● WHAT TO DO:
Please give back only the lines below from the one containing "frames (mine.filter fun" to the one containing "let s := s.addMs 0", each repeated word for word, both ends included.

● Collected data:
━━━━━━━━━━━━━━━━━━━━
-- ==== Sys2Proof/Machine/Churn.lean ====
section
/-!
DEFINITION. Churn.lean: the housekeeping round of the management cores (R157 to R165, R203, R204, R231, R232, R352, R655,
R659, R678, R683, R696, R712 to R714, R753, R769, R779).
-/
namespace Sys2Proof.Machine

/-! Bond groups (R157 to R164, R368, R369). -/

/-- An attention pipeline is mapped out: its partner serves for it; with both out, the neighbour; with none, R658 with SUB
ATTN (R161, R368, R369). -/
def State.pipeLost (s : State) (q : Nat) : State :=
  if s.pipeOut q then s
  else
    let s : State := { s with grain := { s.grain with pipes := s.grain.pipes ||| BitVec.twoPow 96 q } }
    let s := s.grainChanged
    let s := if s.reserveOf q = q then s else s.dropReserve q
    let g := q / 2
    let both (c : Nat) : Bool := s.pipeOut (2 * c) && s.pipeOut (2 * c + 1)
    if both g && both (standIn g) then s.noSpare 6 (clusterUnit g)
    else State.degrade { s with degCl := natInsert s.degCl g } (pipeUnit q)

/-- Whether a core's position has a V-port group at HALF or worse. -/
def State.coreDegraded (s : State) (n : Nat) : Bool := s.positionDegraded (n / 13) (s.physOf n)

/-- A V-port group of logical core k of cluster g has reached HALF (R162 to R164): its core moves to the free spare, before a
rotation that is under way; a core that already moves needs no more, and where another degraded core moves there the spare is
taken. -/
def State.vportHalf (s : State) (g k e : Nat) : State :=
  let n := 13 * g + k
  let worse := State.degrade { s with degCl := natInsert s.degCl g } (posUnit 2 n e)
  if k = 12 then s.spareFails g
  else if !s.spareOpen g then worse
  else
    match s.failover.find? fun x => decide (x.1 = g) with
    | none => s.planFailover n
    | some x =>
      if x.2 = n then s
      else if s.coreDegraded x.2 then worse
      else State.planFailover { s with failover := s.failover.filter fun x => decide (x.1 ≠ g) } n

/-- The state of a group has risen to a code (R160, R161). -/
def State.bondRose (s : State) (b : Bond) (code : Nat) : State :=
  match b with
  | .vport _ cl p e _ =>
    match s.logicalAt cl p with
    | none => s
    | some k => if code = 4 then s.coreFails (13 * cl + k) false else if code = 3 then s.vportHalf cl k e else s
  | .position cl p _ =>
    match s.logicalAt cl p with
    | none => s
    | some k => if code = 4 ∧ s.bondsLost cl p then s.coreFails (13 * cl + k) false else s
  | .att cl a _ => if code = 4 then s.pipeLost (2 * cl + a) else s
  | .base _ _ => s
  | .clusterPort cl g => if code = 4 && s.portLost cl (g / 16) then s.degrade b.unit else s

/-- A group changed to a code in operation: a change to SPARE1 or SPARE2 goes to the event log, and the spares newly used to the
bond-spare count. R160 names the count for changes to SPARE1 and SPARE2 only; a group that goes straight to HALF or LOST adds the
spares that it had left as well (DESIGN CHOICE, notes/assumptions/80.md). -/
def State.bondNoted (s : State) (b : Bond) (old new : Nat) : State :=
  let s := s.addLife 14 (Nat.min new 2 - Nat.min old 2)
  if new = 1 ∨ new = 2 then { s with evLog := s.evLog ++ [(1, [BitVec.ofNat 64 (new * 256), s.now, s.bondUnit b, 0#64, 0#64])] }
  else s

/-- The result of a test of a group: its state never decreases in operation, its suspect mark is cleared, and a rise has its
effects (R157 to R161). -/
def State.testBond (s : State) (i failed : Nat) : State :=
  let b := Bond.ofIndex i
  let old := s.bondState b
  let s := { s with grain := s.grain.setBond i failed }
  let new := s.bondState b
  if new ≤ old then s else (s.grainChanged.bondNoted b old new).bondRose b new

/-- Whether a churn tests a group: a suspect one, or one of a position that is its cluster's K12 (R158, R159, R659). -/
def State.bondDue (s : State) (i : Nat) : Bool :=
  s.grain.susp.contains i || match Bond.ofIndex i with
    | .vport _ cl p _ _ => decide (s.logicalAt cl p = some 12)
    | .position cl p _ => decide (s.logicalAt cl p = some 12)
    | _ => false

/-! Redundant rows (R165, R166, R814). -/

/-- The entry of a redundant row. -/
def rowEntry (pos : Nat) (base : Bool) (bank row_ red : Nat) : Nat := pos + flag base * 2 ^ 10 + bank * 2 ^ 11 + red * 2 ^ 15 + row_ * 2 ^ 20

/-- The bank of a field offset (R139). -/
def bankOf (off : Nat) : Nat := off / 256 % 16

/-- A row of a bank is mapped onto its next redundant row, once a restored beat in that bank has failed again (due: those of the
churn before); with none left, the field is lost (R165, R166). -/
def State.mapRow (due : List (Nat × Nat)) (s : State) (x : Fin 624 × Bool × Fin 16 × Nat) : State :=
  let (pos, base, bank, r) := x
  match s.logicalAt (pos.val / 13) (pos.val % 13) with
  | none => s
  | some k =>
    let n := 13 * (pos.val / 13) + k
    let here (y : Nat × Nat) : Bool :=
      decide (y.1 = n) && (decide (0x1400000 ≤ y.2) == base) && (decide (bankOf y.2 = bank.val) || decide (bankOf (y.2 + 256) = bank.val))
    if !due.any here then s
    else
      let key := rowEntry pos.val base bank.val 0 0
      let used := (s.grain.rows.filter fun e => decide (e % 2 ^ 15 = key)).length
      if used < 32 then
        State.grainChanged { s with grain := { s.grain with rows := natInsert s.grain.rows (rowEntry pos.val base bank.val (r % 8192) used) } }
      else s.coreFails n true

/-! Scrubs (R147, R219, R678). -/

/-- The churn that visits each 64th of a memory. -/
def State.share (s : State) : Nat := s.churns % 64

/-- The field scrub: flits of the churn's share whose cells are not clean are read; backed ones are restored. -/
def State.scrubFields (s : State) : State :=
  let lo := 0x0A0000000000
  let dirty := memCells s.mem.flips lo (lo + 0x4E0000000) ++ memCells s.mem.chk lo (lo + 0x4E0000000)
  let flits := (dirty.map fun c => (c.1 - lo) / 64).eraseDups
  (flits.filter fun f => decide (f % 524288 / 8192 = s.share)).foldl (fun s f =>
    let n := f / 524288
    let o := f % 524288
    if 64 * o < s.fieldLen n && !s.restoreWaits n (64 * o) 64 then ((s.carriedIn (s.downGroups n) n (64 * o) 64).readField n o).2 else s) s

/-- The cache scrub: the sets of the churn's share. -/
def State.scrubCache (s : State) : State :=
  (s.lines.filter fun x => decide (x.2.set / 8 = s.share) && decide (x.2.state ≠ 5#3)).foldl (fun s x => s.checkLine x.1 6) s

/-! Temperatures (R712 to R714, R730 to R732, R779). -/

/-- Record a reading in THM_DIE or THM_HBM. -/
def State.putTemp (s : State) (off : Nat) (t : Int) : State :=
  let s := s.setField off 15 0 (BitVec.ofInt 16 t).toNat
  if signedOf 16 (s.field off 31 16) < t then s.setField off 31 16 (BitVec.ofInt 16 t).toNat else s

/-- A 64-bit two's-complement value of an event. -/
def intWord (t : Int) : Word := BitVec.ofInt 64 t

/-- Throttling of one sensor: on at the limit, off below it by 3 °C; each sends a THERMAL event. -/
def State.throttleAt (s : State) (was : Bool) (unit : Nat) (t : Int) (limit : Nat) : Bool × State :=
  if !was && decide (8 * (limit : Int) ≤ t) then
    (true, s.event 7 1 (BitVec.ofNat 64 unit) (intWord t) (BitVec.ofNat 64 limit))
  else if was && decide (t < 8 * ((limit : Int) - 3)) then
    (false, s.event 7 2 (BitVec.ofNat 64 unit) (intWord t) (BitVec.ofNat 64 limit))
  else (was, s)

/-- The temperatures of a churn: readings, HOT bits, throttle, and seconds above 95 °C. -/
def State.takeTemps (s : State) (c : ChurnSample) : State :=
  let die (k : Nat) : Int := c.dieTemp.getD k 0
  let hbm (h : Nat) : Int := c.hbmTemp.getD h 0
  let s := (List.range 12).foldl (fun s k => s.putTemp (offTHM + 0x100 + 8 * k) (die k)) s
  let s := (List.range 8).foldl (fun s h => s.putTemp (offTHM + 0x200 + 8 * h) (hbm h)) s
  let lim := s.field offTHM 7 0
  let hlim := s.field offTHM 15 8
  let hot : BitVec 12 := maskBy 12 fun k => decide (8 * (lim : Int) ≤ die k)
  let hhot : BitVec 8 := maskBy 8 fun h => decide (8 * (hlim : Int) ≤ hbm h)
  let s := (s.setField (offTHM + 0x10) 11 0 hot.toNat).setField (offTHM + 0x10) 31 24 hhot.toNat
  let s := (List.range 12).foldl (fun s k =>
    let (b, s) := s.throttleAt (s.power.throttle.getLsbD k) k (die k) lim
    { s with power := { s.power with throttle := maskBy 12 fun j => if j = k then b else s.power.throttle.getLsbD j } }) s
  let s := (List.range 8).foldl (fun s h =>
    let (b, s) := s.throttleAt (s.power.hbmHot.getLsbD h) (12 + h) (hbm h) hlim
    { s with power := { s.power with hbmHot := maskBy 8 fun j => if j = h then b else s.power.hbmHot.getLsbD j } }) s
  let cool := (List.range 12).all (fun k => decide (die k < 8 * ((lim : Int) - 3))) &&
    (List.range 8).all fun h => decide (hbm h < 8 * ((hlim : Int) - 3))
  let t := s.power.thermSkip
  let t := if hot ≠ 0#12 ∨ hhot ≠ 0#8 then Nat.min 8 (t + 1) else if cool then t - 1 else t
  let s := State.releaseOrders { s with power := { s.power with thermSkip := t } }
  let s := (List.range 12).foldl (fun s k => if 760 < die k then s.addMs (2 + k) else s) s
  let warm := s.power.warm || (List.range 12).any fun k => decide (560 ≤ die k)
  if warm && (List.range 12).all (fun k => decide (die k < 320)) then
    State.addLife { s with power := { s.power with warm := false } } 1 1
  else { s with power := { s.power with warm := warm } }

/-! Chatter (R696). -/

/-- The set-point of a stack follows the chatters of the churn. -/
def State.chatterPoint (s : State) (st : Fin 4) : State :=
  let lo := 8 * st.val
  let n := s.field (offPWR + 0x300) (lo + 7) lo
  let raise := s.power.setRaise[st]
  let q := if n = 0 then s.power.quiet[st] + 1 else 0
  let up := decide (s.field offPWR 23 16 < n)
  let raise' := if up then Nat.min 80 (raise + 10) else if 64 ≤ q then raise - 10 else raise
  let s := { s with power := { s.power with setRaise := s.power.setRaise.set st raise', quiet := s.power.quiet.set st q } }
  if up then s.event 6 3 (BitVec.ofNat 64 (8 * st.val)) (BitVec.ofNat 64 n) (BitVec.ofNat 64 (s.setPoint st)) else s

/-! Slices (R203, R204, R231, R232). -/

/-- The chuck region of lowest priority that holds a frame in a slice, the highest number on a tie. -/
def State.thrashRegion (s : State) (pos : Nat) : Option Nat :=
  let has := (List.range 64).filter fun i =>
    s.lines.any fun x => decide (x.2.pos = pos) && decide (x.2.chuck = some (BitVec.ofNat 6 i))
  has.foldl (fun acc i => match acc with
    | none => some i
    | some j => if s.field (offCHUCK i + 8) 58 56 ≤ s.field (offCHUCK j + 8) 58 56 then some i else some j) none

/-- The action after a THRASH signal of a slice (R204). -/
def State.unthrash (s : State) (pos : Nat) : State :=
  let young := BitVec.ofNat 64 (s.field (offSLICE pos + 0x10) 31 0)
  let s := { s with thrash := s.thrash.filter (· ≠ pos) }
  match (if s.bit (offCACHE (pos / 156)) 0 then none else s.thrashRegion pos) with
  | some i => (s.unchuckRegion (BitVec.ofNat 6 i)).event 3 0 (posUnit 4 pos 0) (BitVec.ofNat 64 i) young
  | none => s.event 3 0 (posUnit 4 pos 0) 0xFF#64 young

/-- Each management core acts once after the signals of its stack. -/
def State.unthrashAll (s : State) : State :=
  (List.range 4).foldl (fun s st => match s.thrash.find? fun p => decide (p / 156 = st) with
    | some p => s.unthrash p
    | none => s) s

/-- Young evictions of the churn become those of the previous churn, and the occupancy is sampled. -/
def State.sampleSlice (s : State) (n : Nat) : State :=
  let o := offSLICE n
  let y := s.field (o + 0x10) 31 0
  let s := s.setReg (o + 0x10) (BitVec.ofNat 64 (y * 2 ^ 32))
  let all := s.lines.filter fun x => decide (x.2.pos = n)
  let mine := all.filter fun x => decide (x.2.state ≠ 5#3)
  let frames (l : List (Nat × Line)) : Nat := ((l.map fun x => (x.2.seg, x.2.set, x.2.way)).eraseDups).length
  s.setReg (o + 8) (BitVec.ofNat 64 (frames mine + frames (all.filter fun x => x.2.chuck.isSome) * 2 ^ 20 +
    frames (mine.filter fun x => x.2.curd) * 2 ^ 40))

/-! The hang watchdog (R769). -/

/-- States in which a churn does not count toward a hang. -/
def State.excused (s : State) : Bool :=
  s.stopped || !s.failed.isEmpty || !s.regen.isEmpty || !s.resume.isEmpty || !s.outQ.isEmpty || !s.compQ.isEmpty ||
    s.reqs.any (fun r => decide (s.memAccess r.pa false = .waits)) ||
    s.pipes.any fun x => decide (x.2.appends ≠ 0#8) && x.2.reserve.isEmpty

/-- Count a churn without progress. -/
def State.watchWaves (s : State) : State :=
  if s.excused then s
  else if s.waves.isEmpty || decide (s.lastCommit = s.churns) then { s with idleChurns := 0 }
  else { s with idleChurns := s.idleChurns + 1 }

/-! Counters (R753, R779). -/

/-- Device-wide totals as sealed mode shows them. -/
def State.refreshTotals (s : State) : State :=
  { s with cnt := { s.cnt with shown := (List.range 9).map fun i =>
      (i + 1, tabGetD s.cnt.vals (i + 1) 0 / 2 ^ 24 * 2 ^ 24) } }

/-- A millisecond of powered time: the device, its HBM4 stacks, and the DIMMs that are present. -/
def State.ageParts (s : State) : State :=
  let s := s.addMs 0
  let s := (List.range 8).foldl (fun s h => s.addMs (25 + h)) s
  (List.range 32).foldl (fun s k => if k % 2 < s.field (offCh (k / 2)) 25 24 then s.addMs (65 + k) else s) s

/-- The replays of a core are counted anew in each churn (R655). -/
def Core.newChurn (x : Nat × Core) : Nat × Core := (x.1, { x.2 with replays := 0 })

/-- The checks of a round: the watchdog, the scrubs, bond groups, rows, spares, temperatures, chatter, slices, reserves and
ages (R678). -/
def State.churnWork (s : State) (c : ChurnSample) : State :=
  let due := s.badAgain
  let s : State := { s with restored := [], badAgain := [], parFail := [] }
  let s := s.watchWaves
  let s := (s.scrubFields).scrubCache
  let s := c.bondTests.foldl (fun s x => if s.bondDue x.1 then s.testBond x.1 x.2 else s) s
  let s := c.badRows.foldl (State.mapRow due) s
  let s := c.spareFail.foldl (fun s g => s.spareFails g.val) s
  let s := s.takeTemps c
  let s := (List.range 4).foldl (fun s st => s.chatterPoint (Fin.ofNat 4 st)) s
  let s := s.setReg (offPWR + 0x300) 0#64
  let s := s.unthrashAll
  let s := (List.range 624).foldl State.sampleSlice s
  let s := if s.hasImage then ((List.range 96).filter fun q => decide (s.reserveOf q = q)).foldl (fun s q => s.refill q 16) s else s
  s.ageParts

/-- A round is over: counts kept per churn start anew, and the round is counted (R655, R678). -/
def State.churnOver (s : State) : State :=
  State.count { s with cores := s.cores.map Core.newChurn, churns := s.churns + 1 } 0 8 1

/-- CHURN: the round of 1 ms (R678). -/
def execChurn (c : ChurnSample) (s : State) : Host.Outcome State Fault Refusal :=
  .next <|
    if !s.live then s
    else
      let s := (s.churnWork c).churnOver.copyLog
      if s.isSealed && decide (s.churns % 100 = 0) then s.refreshTotals else s

end Sys2Proof.Machine
end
━━━━━━━━━━━━━━━━━━━━
● FINAL ANSWER:
    frames (mine.filter fun x => x.2.curd) * 2 ^ 40))

/-! The hang watchdog (R769). -/

/-- States in which a churn does not count toward a hang. -/
def State.excused (s : State) : Bool :=
  s.stopped || !s.failed.isEmpty || !s.regen.isEmpty || !s.resume.isEmpty || !s.outQ.isEmpty || !s.compQ.isEmpty ||
    s.reqs.any (fun r => decide (s.memAccess r.pa false = .waits)) ||
    s.pipes.any fun x => decide (x.2.appends ≠ 0#8) && x.2.reserve.isEmpty

/-- Count a churn without progress. -/
def State.watchWaves (s : State) : State :=
  if s.excused then s
  else if s.waves.isEmpty || decide (s.lastCommit = s.churns) then { s with idleChurns := 0 }
  else { s with idleChurns := s.idleChurns + 1 }

/-! Counters (R753, R779). -/

/-- Device-wide totals as sealed mode shows them. -/
def State.refreshTotals (s : State) : State :=
  { s with cnt := { s.cnt with shown := (List.range 9).map fun i =>
      (i + 1, tabGetD s.cnt.vals (i + 1) 0 / 2 ^ 24 * 2 ^ 24) } }

/-- A millisecond of powered time: the device, its HBM4 stacks, and the DIMMs that are present. -/
def State.ageParts (s : State) : State :=
  let s := s.addMs 0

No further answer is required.